=== Begin Enclosure ===

-- ==== Sys2Proof/Machine/Encoder.lean ====
section
/-! DEFINITION. Encoder ports (R354, R355): the quadrature count, SSI frames, the extended count X, Z edges and signal
errors. -/

namespace Sys2Proof.Machine

/-- GLB_ENC_CFG.MODE: 0 OFF, 1 QUAD, 2 SSI. -/
def State.encMode (s : State) (n : Fin 16) : Nat := s.fld (GLB_ENC_CFG n) GLB_ENC_CFG_MODE

/-- The frame length of SSI in bits. -/
def State.encBits (s : State) (n : Fin 16) : Nat := s.fld (GLB_ENC_CFG n) GLB_ENC_CFG_BITS

/-- An encoder loses its signal: OB_ENC_LOST for each axis in ENCODER mode that uses it and is not DISABLED (R128). -/
def encLost (n : Fin 16) (s : State) : State :=
  allAxes.foldl one s
where
  one (s : State) (a : Fin 32) : State :=
    if s.obMode a = 3 ∧ s.fld (OB_CFG a) OB_CFG_ENC = n.1 ∧ s.axState a ≠ axDISABLED then raiseFault 7 ⟨2, a⟩ n a s else s

/-- VALID of the axes in ENCODER mode that use the port follows its signal (R126, R260). -/
def followValid (n : Fin 16) (s : State) : State :=
  allAxes.foldl (fun (s : State) a =>
    if s.obMode a = 3 ∧ s.fld (OB_CFG a) OB_CFG_ENC = n.1 ∧ s.axState a ≠ axDISABLED then
      if s.estimateValid a then s.setBit (OB_STAT a) OB_STAT_VALID true else loseValid a s
    else s) s

/-- SIG follows MODE, FAULT and the first good frame (R355); its loss is a signal fault. -/
def followSig (n : Fin 16) (s : State) : State :=
  let m := s.encMode n
  let was := s.bit (GLB_ENC_STAT n) GLB_ENC_STAT_SIG
  let now := m != 0 && !s.bit (GLB_ENC_STAT n) GLB_ENC_STAT_FAULT && (m != 2 || (s.enc n).good)
  let s := s.setBit (GLB_ENC_STAT n) GLB_ENC_STAT_SIG now
  let s := if was = now then s else followValid n s
  if was ∧ !now then encLost n (s.modEnc n fun e => { e with losses := e.losses + 1 }) else s

/-- MODE has been written from `old`: leaving OFF, X takes the value of the port, sign-extended, and ZSEEN clears
(R354). -/
def encModeChanged (n : Fin 16) (old : Nat) (s : State) : State :=
  let s :=
    if old = 0 ∧ s.encMode n ≠ 0 then
      let v := s.fldI (GLB_ENC_POS n) GLB_ENC_POS_POS
      (s.setBit (GLB_ENC_STAT n) GLB_ENC_STAT_ZSEEN false).modEnc n fun e =>
        { e with x := v, last := v, good := false, zAt := none, frameAt := none }
    else s
  followSig n s

/-- A signal error: it is counted, the value is kept, and FAULT is set (R355). -/
def encError (n : Fin 16) (s : State) : State :=
  if s.encMode n = 0 then s
  else
    let s := (s.count (GLB_ENC_CNT n) GLB_ENC_CNT_ERR).setBit (GLB_ENC_STAT n) GLB_ENC_STAT_FAULT true
    followSig n (s.modEnc n fun e => { e with lastErr := s.up })

/-- X grows by the difference of a new raw value from the last, modulo 2^w, read as a signed number (R354). -/
def extendCount (n : Fin 16) (w : Nat) (raw : Int) (s : State) : State :=
  s.modEnc n fun e => { e with x := e.x + signedOf w (toBits w (raw - e.last)), last := raw }

/-- The level filter of an encoder port: a pin takes a level it has held for FILT × 5 ns, otherwise it keeps the old one. `raw` are its
samples at 200 MHz, bit 0 the latest (R354). -/
def State.encLevel (s : State) (n : Fin 16) (old : Bool) (raw : BitVec 10) : Bool :=
  let held := raw.toNat % 2 ^ (s.fld (GLB_ENC_CFG n) GLB_ENC_CFG_FILT + 1)
  if held = 0 then false else if held + 1 = 2 ^ (s.fld (GLB_ENC_CFG n) GLB_ENC_CFG_FILT + 1) then true else old

/-- The count of QUAD moves by one: up where A leads B, or B leads A with INV (R354). -/
def quadStep (n : Fin 16) (aLeads : Bool) (s : State) : State :=
  let up := aLeads != s.bit (GLB_ENC_CFG n) GLB_ENC_CFG_INV
  let c := signedOf 32 (toBits 32 (s.fldI (GLB_ENC_POS n) GLB_ENC_POS_POS + if up then 1 else -1))
  extendCount n 32 c (s.setFldI (GLB_ENC_POS n) GLB_ENC_POS_POS c)

/-- A sample of A and B after the filter: where one of them changed the count moves, where both did it is a signal error and the
count stays (R354, R355). -/
def quadEdge (n : Fin 16) (rawA rawB : BitVec 10) (s : State) : State :=
  let e := s.enc n
  let a := s.encLevel n e.a rawA
  let b := s.encLevel n e.b rawB
  let s := s.modEnc n fun e => { e with a := a, b := b }
  if s.encMode n ≠ 1 then s
  else if a != e.a && b != e.b then encError n s
  else if a != e.a then quadStep n (a != b) s
  else if b != e.b then quadStep n (a == b) s
  else s

/-- QUADRATURE_EDGE (R354): the samples of A and B up to an instant. -/
def execQuadratureEdge (t : Nat) (n : Fin 16) (rawA rawB : BitVec 10) (s : State) : Host.Outcome State Fault Refusal :=
  .next (quadEdge n rawA rawB (s.reach t))

/-- The axis whose position a supervisor's INDEX event carries: the first of its tile whose observer reads the encoder port, otherwise
the first of the tile (R209). -/
def State.indexAxis (s : State) (t : Fin 4) (n : Fin 16) : Fin 32 :=
  ((tileAxes t).find? fun (a : Fin 32) => s.fld (OB_CFG a) OB_CFG_ENC == n.1 && s.fld (OB_CFG a) OB_CFG_MODE != 0).getD (finAx (8 * t.1))

/-- A rising Z edge: ZSEEN, the index of a homing, and engine event 13 with the commanded position at the edge (R94, R209,
R354). -/
def zEdge (t : Nat) (n : Fin 16) (s : State) : State :=
  if s.encMode n ≠ 1 then s
  else
    let s := (s.setBit (GLB_ENC_STAT n) GLB_ENC_STAT_ZSEEN true).modEnc n fun e => { e with zAt := some t }
    allAxes.foldl (fun (s : State) a =>
      let s := homeIndex a n t s
      if s.fld (ENG_CFG (s.engOf a)) ENG_CFG_ENC = n.1 then latchEvent (s.engOf a) 13 (toBits 64 (s.posNow a t)) s else s) s
      |> fun s => allTiles.foldl (fun (s : State) u =>
        if s.fld (ENG_CFG (supOf u)) ENG_CFG_ENC = n.1 then
          let a := s.indexAxis u n
          latchEvent (supOf u) 13 (toBits 64 (s.posNow a t) % 2 ^ 56 + a.1 * 2 ^ 56) s
        else s) s

/-- The samples of Z up to an instant end in a rising edge after the filter: high for FILT × 5 ns, and low before (R354). -/
def State.zRises (s : State) (n : Fin 16) (raw : BitVec 11) : Bool :=
  let f := s.fld (GLB_ENC_CFG n) GLB_ENC_CFG_FILT
  raw.toNat % 2 ^ (f + 2) + 1 == 2 ^ (f + 1)

/-- ENC_Z_EDGE (R354). -/
def execEncZEdge (t : Nat) (n : Fin 16) (raw : BitVec 11) (s : State) : Host.Outcome State Fault Refusal :=
  .next ((s.reach t).onlyIf (s.zRises n raw) (zEdge t n))

/-- ENC_SIGNAL_ERROR (R355). -/
def execEncSignalError (t : Nat) (n : Fin 16) (s : State) : Host.Outcome State Fault Refusal := .next (encError n (s.reach t))

/-- Gray code to binary: bit i is the parity of the bits from i up. -/
def grayDecode (w raw : Nat) : Nat := (List.range w).foldl (fun v i => v ^^^ (raw >>> i)) 0

/-- The SSI clock period in ns (GLB_ENC_CFG.CLK). -/
def ssiClock (c : Nat) : Nat := ([10000, 5000, 2000, 1000, 500, 250] : List Nat).getD c 0

/-- The latch instant of a frame whose last edge comes at `t`: the line-time multiple of IVL at which it began, none where a frame
cannot have ended since, or that multiple had its frame (R354). -/
def State.ssiStart (s : State) (n : Fin 16) (t : Nat) : Option Nat :=
  let cfg := GLB_ENC_CFG n
  let ivl := 1000 * s.fld cfg GLB_ENC_CFG_IVL
  let start := t / ivl * ivl
  if t < start + s.encBits n * ssiClock (s.fld cfg GLB_ENC_CFG_CLK) ∨ (s.enc n).frameAt = some start then none else some start

/-- The value of a good frame applies from its latch instant: what tiles and observers have latched of the port since takes it
(R354). -/
def applySince (n : Fin 16) (start : Nat) (s : State) : State :=
  let x := (s.enc n).x
  let s := allTiles.foldl (fun (s : State) t =>
    if s.boundary t < start then s
    else s.modTile t fun y =>
      { y with
        encX := y.encX.set n x
        encGood := y.encGood.set n ((y.encGood[n]).map fun g => if start ≤ g.1 then (g.1, x) else g) }) s
  allAxes.foldl (fun (s : State) a =>
    if start ≤ s.axB a ∧ s.fld (OB_CFG a) OB_CFG_ENC = n.1 then s.modObs a fun o => { o with encLatch := x } else s) s

/-- An SSI frame ends, with the data line at its first falling clock edge and at the edge after the last bit: high and low where it is
good, and then it gives the value of the port and extends X from its latch instant on; otherwise it is a signal error (R354, R355). -/
def ssiFrame (t : Nat) (n : Fin 16) (raw : Nat) (first last : Bool) (s : State) : State :=
  match (if s.encMode n = 2 then s.ssiStart n t else none) with
  | none => s
  | some start =>
  let s := s.modEnc n fun e => { e with frameAt := some start }
  if !first || last then encError n s
  else
    let w := s.encBits n
    let v := raw % 2 ^ w
    let v := signedOf w (if s.bit (GLB_ENC_CFG n) GLB_ENC_CFG_GRAY then grayDecode w v else v)
    let s := s.setFldI (GLB_ENC_POS n) GLB_ENC_POS_POS v
    let s := s.setFld (GLB_ENC_CNT n) GLB_ENC_CNT_FRAMES (s.fld (GLB_ENC_CNT n) GLB_ENC_CNT_FRAMES + 1)
    followSig n ((applySince n start (extendCount n w v s)).modEnc n fun e => { e with good := true })

/-- SSI_FRAME (R354). -/
def execSsiFrame (t : Nat) (n : Fin 16) (raw : Nat) (first last : Bool) (s : State) : Host.Outcome State Fault Refusal :=
  .next (ssiFrame (s.reach t).now n raw first last (s.reach t))

/-- FAULT clears once 1 ms has passed without an error (R355). -/
def encClear (n : Fin 16) (s : State) : State :=
  if (s.enc n).lastErr + 1000000 ≤ s.up then
    followSig n (s.setBit (GLB_ENC_STAT n) GLB_ENC_STAT_FAULT false)
  else s

/-- ENC_FAULT_CLEAR (R355). -/
def execEncFaultClear (t : Nat) (n : Fin 16) (s : State) : Host.Outcome State Fault Refusal := .next (encClear n (s.reach t))

end Sys2Proof.Machine
end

=== End Enclosure ===

» Task statement: When a line of the records has the word "Bool", pick it out and copy it.

» Task result:
def State.encLevel (s : State) (n : Fin 16) (old : Bool) (raw : BitVec 10) : Bool :=
def quadStep (n : Fin 16) (aLeads : Bool) (s : State) : State :=
def State.zRises (s : State) (n : Fin 16) (raw : BitVec 11) : Bool :=
def ssiFrame (t : Nat) (n : Fin 16) (raw : Nat) (first last : Bool) (s : State) : State :=
def execSsiFrame (t : Nat) (n : Fin 16) (raw : Nat) (first last : Bool) (s : State) : Host.Outcome State Fault Refusal :=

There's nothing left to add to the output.